Companies and organizations of all sizes in different industries have a demand for specialists who can manage data flows and find valuable information in them. Specialists in this field must have a good knowledge of statistics and have knowledge in the relevant subject area. Knowledge of statistical methods is enhanced by skills from computer science.

The request for specialists in the field of data analysis is relevant not only for companies, but is also naturally included in the national strategic agenda for technological development (national projects 'Data Economy' and 'Artificial Intelligence'). In particular, it is the national project 'Data Economy' that confirms and updates the demand for specialists in the field of statistics and data analysis. It is important to be able to plan the economic development of individual industries, regions and cities, as well as to effectively and proactively structure the work of any organization to achieve results as quickly as possible.

«These developments mean that coding, which was perhaps the single most common job requirement when we wrote a decade ago, is somewhat less essential in data science. It has migrated to other jobs or is being increasingly automated. (Data cleaning is a notable exception to this trend, however.) The key focus of the job continues to shift towards predictive modeling and the ability to translate business issues and requirements into models. These are collaborative activities, but unfortunately there are as yet no great tools for structuring and supporting collaborative data science activities».

Davenport Thomas H., Patil DJ Is Data Scientist Still the Sexiest Job of the 21st Century? // Harvard Business Review – July 15, 2022. 

The main components for the Applied Statistics and Data Science track are training in working with data and learning advanced statistical methods. It is important to understand how to extract information from different sources, as well as how to further work with this information, obtaining statistically accurate and reliable results that can be used in making business decisions. Study of a variety of advanced statistical methods of data analysis (Contemporary Methods of Data Analysis, Bayesian Statistics, Stochastic Models, Time Series, Network Analysis and many others) and computer methods of data processing and analysis (Data Mining, Machine Learning, Programming in R and Python, Unstructured Data Analysis and others) will be completed with the implementation of applied projects. Having mastered modern methods of data analysis, you can solve problems in the most efficient way, processing data arrays in software products that require different levels of user participation. Students of the program will become familiar with programs, packages and databases for the full cycle of working with data: R, Python, SAS, STATA, Orange, Pajek, Gephi, and others. Students will learn to work with algorithms that can receive, process data, calculate and make decisions. Knowledge of mathematical statistics, skills in testing hypotheses and estimating unknown parameters are complemented by a deep understanding of how current research is conducted in business, including using artificial intelligence technologies.

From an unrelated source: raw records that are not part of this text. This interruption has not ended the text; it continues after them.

-- ==== Sys2Proof/Certificates/Slice0/Obligations.lean ====
section
/-! DEFINITION. The statements about the model. -/

open Sys2Proof Sys2Proof.Machine

/-! ## Scalar integer instructions -/

/-- R107: the 16 rows of OPC 0x01, FN 0 to 0xF. -/
def Obligations.AluRowsGiveTheirResults : Prop :=
  GivesAlu .add (fun a b => a + b) (fun a b => a + b) ∧
  GivesAlu .sub (fun a b => a - b) (fun a b => a - b) ∧
  GivesAlu .and (fun a b => a &&& b) (fun a b => a &&& b) ∧
  GivesAlu .or (fun a b => a ||| b) (fun a b => a ||| b) ∧
  GivesAlu .xor (fun a b => a ^^^ b) (fun a b => a ^^^ b) ∧
  GivesAlu .andn (fun a b => a &&& ~~~b) (fun a b => a &&& ~~~b) ∧
  GivesAlu .orn (fun a b => a ||| ~~~b) (fun a b => a ||| ~~~b) ∧
  GivesAlu .shl (fun a b => a <<< (b.toNat % 64)) (fun a b => a <<< (b.toNat % 32)) ∧
  GivesAlu .shr (fun a b => a >>> (b.toNat % 64)) (fun a b => ((a.setWidth 32) >>> (b.toNat % 32)).setWidth 64) ∧
  GivesAlu .sra (fun a b => a.sshiftRight (b.toNat % 64))
    (fun a b => ((a.setWidth 32).sshiftRight (b.toNat % 32)).setWidth 64) ∧
  GivesAlu .rol (fun a b => a.rotateLeft (b.toNat % 64))
    (fun a b => ((a.setWidth 32).rotateLeft (b.toNat % 32)).setWidth 64) ∧
  GivesAlu .ror (fun a b => a.rotateRight (b.toNat % 64))
    (fun a b => ((a.setWidth 32).rotateRight (b.toNat % 32)).setWidth 64) ∧
  GivesAlu .min (fun a b => if a.toInt ≤ b.toInt then a else b)
    (fun a b => if (a.setWidth 32).toInt ≤ (b.setWidth 32).toInt then a else b) ∧
  GivesAlu .max (fun a b => if b.toInt ≤ a.toInt then a else b)
    (fun a b => if (b.setWidth 32).toInt ≤ (a.setWidth 32).toInt then a else b) ∧
  GivesAlu .minu (fun a b => if a.toNat ≤ b.toNat then a else b)
    (fun a b => if (a.setWidth 32).toNat ≤ (b.setWidth 32).toNat then a else b) ∧
  GivesAlu .maxu (fun a b => if b.toNat ≤ a.toNat then a else b)
    (fun a b => if (b.setWidth 32).toNat ≤ (a.setWidth 32).toNat then a else b)

/-- R108 and R109: the comparisons, the selection, and the immediate forms of every length. -/
def Obligations.ComparisonsAndImmediatesGiveTheirResults : Prop :=
  GivesCmp .seq (fun a b => if a = b then 1 else 0) ∧
  GivesCmp .sne (fun a b => if a = b then 0 else 1) ∧
  GivesCmp .slt (fun a b => if a.toInt < b.toInt then 1 else 0) ∧
  GivesCmp .sltu (fun a b => if a.toNat < b.toNat then 1 else 0) ∧
  GivesCmp .sle (fun a b => if a.toInt ≤ b.toInt then 1 else 0) ∧
  GivesCmp .sleu (fun a b => if a.toNat ≤ b.toNat then 1 else 0) ∧
  (∀ (o : SelOp) (s : State), exec (.csel o) s =
    .next (s.puts o.d (if s.core.rdS o.c ≠ 0 then s.core.rdS o.a else s.core.rdS o.b) 8)) ∧
  GivesImm30 .addi64 (fun a x => a + x) ∧ GivesImm62 .addi96 (fun a x => a + x) ∧
  GivesImm30 .andi64 (fun a x => a &&& x) ∧ GivesImm62 .andi96 (fun a x => a &&& x) ∧
  GivesImm30 .ori64 (fun a x => a ||| x) ∧ GivesImm62 .ori96 (fun a x => a ||| x) ∧
  GivesImm30 .xori64 (fun a x => a ^^^ x) ∧ GivesImm62 .xori96 (fun a x => a ^^^ x) ∧
  GivesShift .shli (fun a n => a <<< n) ∧ GivesShift .shri (fun a n => a >>> n) ∧
  GivesShift .srai (fun a n => a.sshiftRight n) ∧ GivesShift .roli (fun a n => a.rotateLeft n) ∧
  GivesImm30 .seqi (fun a x => if a = x then 1 else 0) ∧
  GivesImm30 .slti (fun a x => if a.toInt < x.toInt then 1 else 0) ∧
  GivesImm30 .sltui (fun a x => if a.toNat < x.toNat then 1 else 0) ∧
  (∀ d imm (s : State), exec (.li64 d imm) s = .next (s.puts d (imm.signExtend 64) 8)) ∧
  (∀ d imm (s : State), exec (.li96 d imm) s = .next (s.puts d (imm.signExtend 64) 12)) ∧
  ∀ d imm (s : State), exec (.li128 d imm) s = .next (s.puts d imm 16)

/-- R110: the products, and the fused `madd`. -/
def Obligations.MultipliesGiveTheirProducts : Prop :=
  GivesAlu .mul (fun a b => a * b) (fun a b => a * b) ∧
  GivesCmp .mulh (fun a b => ((a.signExtend 128 * b.signExtend 128) >>> 64).setWidth 64) ∧
  GivesCmp .mulhu (fun a b => ((a.setWidth 128 * b.setWidth 128) >>> 64).setWidth 64) ∧
  GivesCmp .mulhsu (fun a b => ((a.signExtend 128 * b.setWidth 128) >>> 64).setWidth 64) ∧
  ∀ (o : MaddOp) (s : State),
    let x := s.core.rdS o.a * s.core.rdS o.b + s.core.rdS o.c
    exec (.madd o) s = .next (s.puts o.d (if o.w then sext32 x else x) 8)

/-- R111: quotient and remainder, and the trap of a zero divisor. -/
def Obligations.DivisionsGiveQuotientAndRemainder : Prop :=
  Divides .div true true ∧ Divides .divu false true ∧ Divides .rem true false ∧ Divides .remu false false

/-- R112 and R38, bit by bit. -/
def Obligations.BitFieldRowsGiveTheirBits : Prop :=
  GivesUn .clz (fun a x => x.toNat ≤ 64 ∧ (∀ i < 64, 64 - x.toNat ≤ i → a.getLsbD i = false) ∧
    (x.toNat < 64 → a.getLsbD (63 - x.toNat) = true)) ∧
  GivesUn .ctz (fun a x => x.toNat ≤ 64 ∧ (∀ i < x.toNat, a.getLsbD i = false) ∧
    (x.toNat < 64 → a.getLsbD x.toNat = true)) ∧
  GivesUn .popc (fun a x => x.toNat = ((List.range 64).filter fun i => a.getLsbD i).length) ∧
  GivesUn .brev (fun a x => ∀ i < 64, x.getLsbD i = a.getLsbD (63 - i)) ∧
  GivesUn .bswap (fun a x => ∀ i < 8, x.extractLsb' (8 * i) 8 = a.extractLsb' (8 * (7 - i)) 8) ∧
  (∀ (o : WidthOp) (s : State), 1 ≤ o.width → o.width ≤ 64 →
    let a := s.core.rdS o.a
    ∃ x : Word, (∀ i < 64, x.getLsbD i = a.getLsbD (if i < o.width then i else o.width - 1)) ∧
      exec (.sext o) s = .next (s.puts o.d x 8)) ∧
  (∀ (o : WidthOp) (s : State), o.width ≤ 64 →
    let a := s.core.rdS o.a
    ∃ x : Word, (∀ i < 64, x.getLsbD i = (decide (i < o.width) && a.getLsbD i)) ∧
      exec (.zext o) s = .next (s.puts o.d x 8)) ∧
  (∀ (o : FieldOp) (s : State), o.pos.val + o.width ≤ 64 →
    let a := s.core.rdS o.a
    ∃ x : Word, (∀ i < 64, x.getLsbD i = (decide (i < o.width) && a.getLsbD (o.pos.val + i))) ∧
      exec (.bext o) s = .next (s.puts o.d x 8)) ∧
  (∀ (o : FieldOp) (s : State), o.pos.val + o.width ≤ 64 →
    let a := s.core.rdS o.a
    ∃ x : Word, (∀ i < 64, x.getLsbD i =
        if o.pos.val ≤ i ∧ i < o.pos.val + o.width then a.getLsbD (i - o.pos.val)
        else (s.core.rdS o.d).getLsbD i) ∧
      exec (.bins o) s = .next (s.puts o.d x 8)) ∧
  ∀ (o : LeaOp) (s : State), exec (.lea o) s =
    .next (s.puts o.d (s.core.rdS o.a + (s.core.rdS o.b <<< o.sh.val) + o.imm.signExtend 64) 8)

/-! ## The local store -/

/-- R113 and R114: a load that passes its wait field and its checks gives its register the bytes at its address. -/
def Obligations.LoadsGiveTheirBytes : Prop :=
  (∀ (o : LdOp) (s : State),
    let n := o.size.bytes
    let ea := s.core.ea o.m n
    let x := s.core.ls.readN ea.toNat n
    s.core.accessOk o.m.wt ea n → s.core.badIn ea.toNat n = none →
      exec (.ld o) s = .next (s.puts o.d (if o.u then BitVec.ofNat 64 x else BitVec.ofInt 64 (toSigned (8 * n) x)) 8)) ∧
  ∀ (o : FMemOp) (s : State),
    let ea := s.core.ea o.m 8
    s.core.accessOk o.m.wt ea 8 → s.core.badIn ea.toNat 8 = none →
      exec (.fld o) s = .next (s.retires 8 fun c => c.wrF o.d (BitVec.ofNat 64 (c.ls.readN ea.toNat 8)))

/-- R113 and R114: a store that passes its wait field and its checks writes the low bytes of its register. -/
def Obligations.StoresWriteTheirBytes : Prop :=
  (∀ (o : StOp) (s : State),
    let n := o.size.bytes
    let ea := s.core.ea o.m n
    s.core.accessOk o.m.wt ea n → s.core.mergesBad ea.toNat n = false →
      exec (.st o) s = .next (s.retires 8 fun c => c.storeN ea.toNat n (c.rdS o.d).toNat)) ∧
  ∀ (o : FMemOp) (s : State),
    let ea := s.core.ea o.m 8
    s.core.accessOk o.m.wt ea 8 → s.core.mergesBad ea.toNat 8 = false →
      exec (.fst o) s = .next (s.retires 8 fun c => c.storeN ea.toNat 8 (c.rdF o.d).toNat)

/-- The bytes of a store of `n` bytes of `x` at `a` lie there, the lowest first, and every other byte of the local store
reads as before; nothing else of the core changes but what fetch may still see and the granules that became good. -/
def Obligations.StoredBytesAreReadBack : Prop :=
  ∀ (c : Core) (a n x b : Nat),
    (c.storeN a n x).ls.read b =
      (if a ≤ b ∧ b < a + n then BitVec.ofNat 8 (x / 256 ^ (b - a)) else c.ls.read b) ∧
    (b < n → (c.ls.readN a n) / 256 ^ b % 256 = (c.ls.read (a + b)).toNat) ∧
    (c.storeN a n x) =
      { c with ls := (c.storeN a n x).ls, stale := (c.storeN a n x).stale, bad := (c.storeN a n x).bad }

/-- R117: the ten local atomics. -/
def Obligations.LocalAtomicsReadAndWrite : Prop :=
  GivesAmo .lamoAdd (fun w m v => (m + v) % 2 ^ w) ∧
  GivesAmo .lamoAnd (fun _ m v => m &&& v) ∧ GivesAmo .lamoOr (fun _ m v => m ||| v) ∧
  GivesAmo .lamoXor (fun _ m v => m ^^^ v) ∧
  GivesAmo .lamoMin (fun w m v => if toSigned w m ≤ toSigned w v then m else v) ∧
  GivesAmo .lamoMax (fun w m v => if toSigned w m ≤ toSigned w v then v else m) ∧
  GivesAmo .lamoMinu (fun _ m v => min m v) ∧ GivesAmo .lamoMaxu (fun _ m v => max m v) ∧
  GivesAmo .lamoSwp (fun _ _ v => v) ∧
  ∀ (o : LamoOp) (s : State),
    let n := o.size.bytes
    let ea := s.core.rdS o.a + o.off.signExtend 64
    let m := s.core.ls.readN ea.toNat n
    s.core.accessOk o.wt ea n → s.core.badIn ea.toNat n = none →
      exec (.lamoCas o) s = .next (s.retires 8 fun c =>
        (if m = (c.rdS o.b).toNat % 2 ^ (8 * n) then c.storeN ea.toNat n ((c.rdS o.d).toNat % 2 ^ (8 * n)) else c).wrS
          o.d (BitVec.ofInt 64 (toSigned (8 * n) m)))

The 'Applied Statistics and Data Science' track is suitable for students who want to develop in the field of data analysis – a current and in-demand area in any subject area. Basic education can be anything: the track will be of interest to students with both an education in the social sciences and an education in the exact sciences. On the one hand, students on the track will be able to systematize and deepen their knowledge in the field of social sciences, and on the other hand, master data research skills in order to perform data analytics tasks and more effectively manage teams of data analysts and data scientists.

Studying on this track will allow students to acquire the necessary knowledge and skills for employment in various companies and corporations. Graduates of the 'Applied Statistics and Data Science' track can work as data analysts or product analysts in various fields, solving both research problems and applied problems in managing products and processes within their organizations. If desired, track graduates will be able to continue working in an academic environment by enrolling in PhD programmes or graduate school.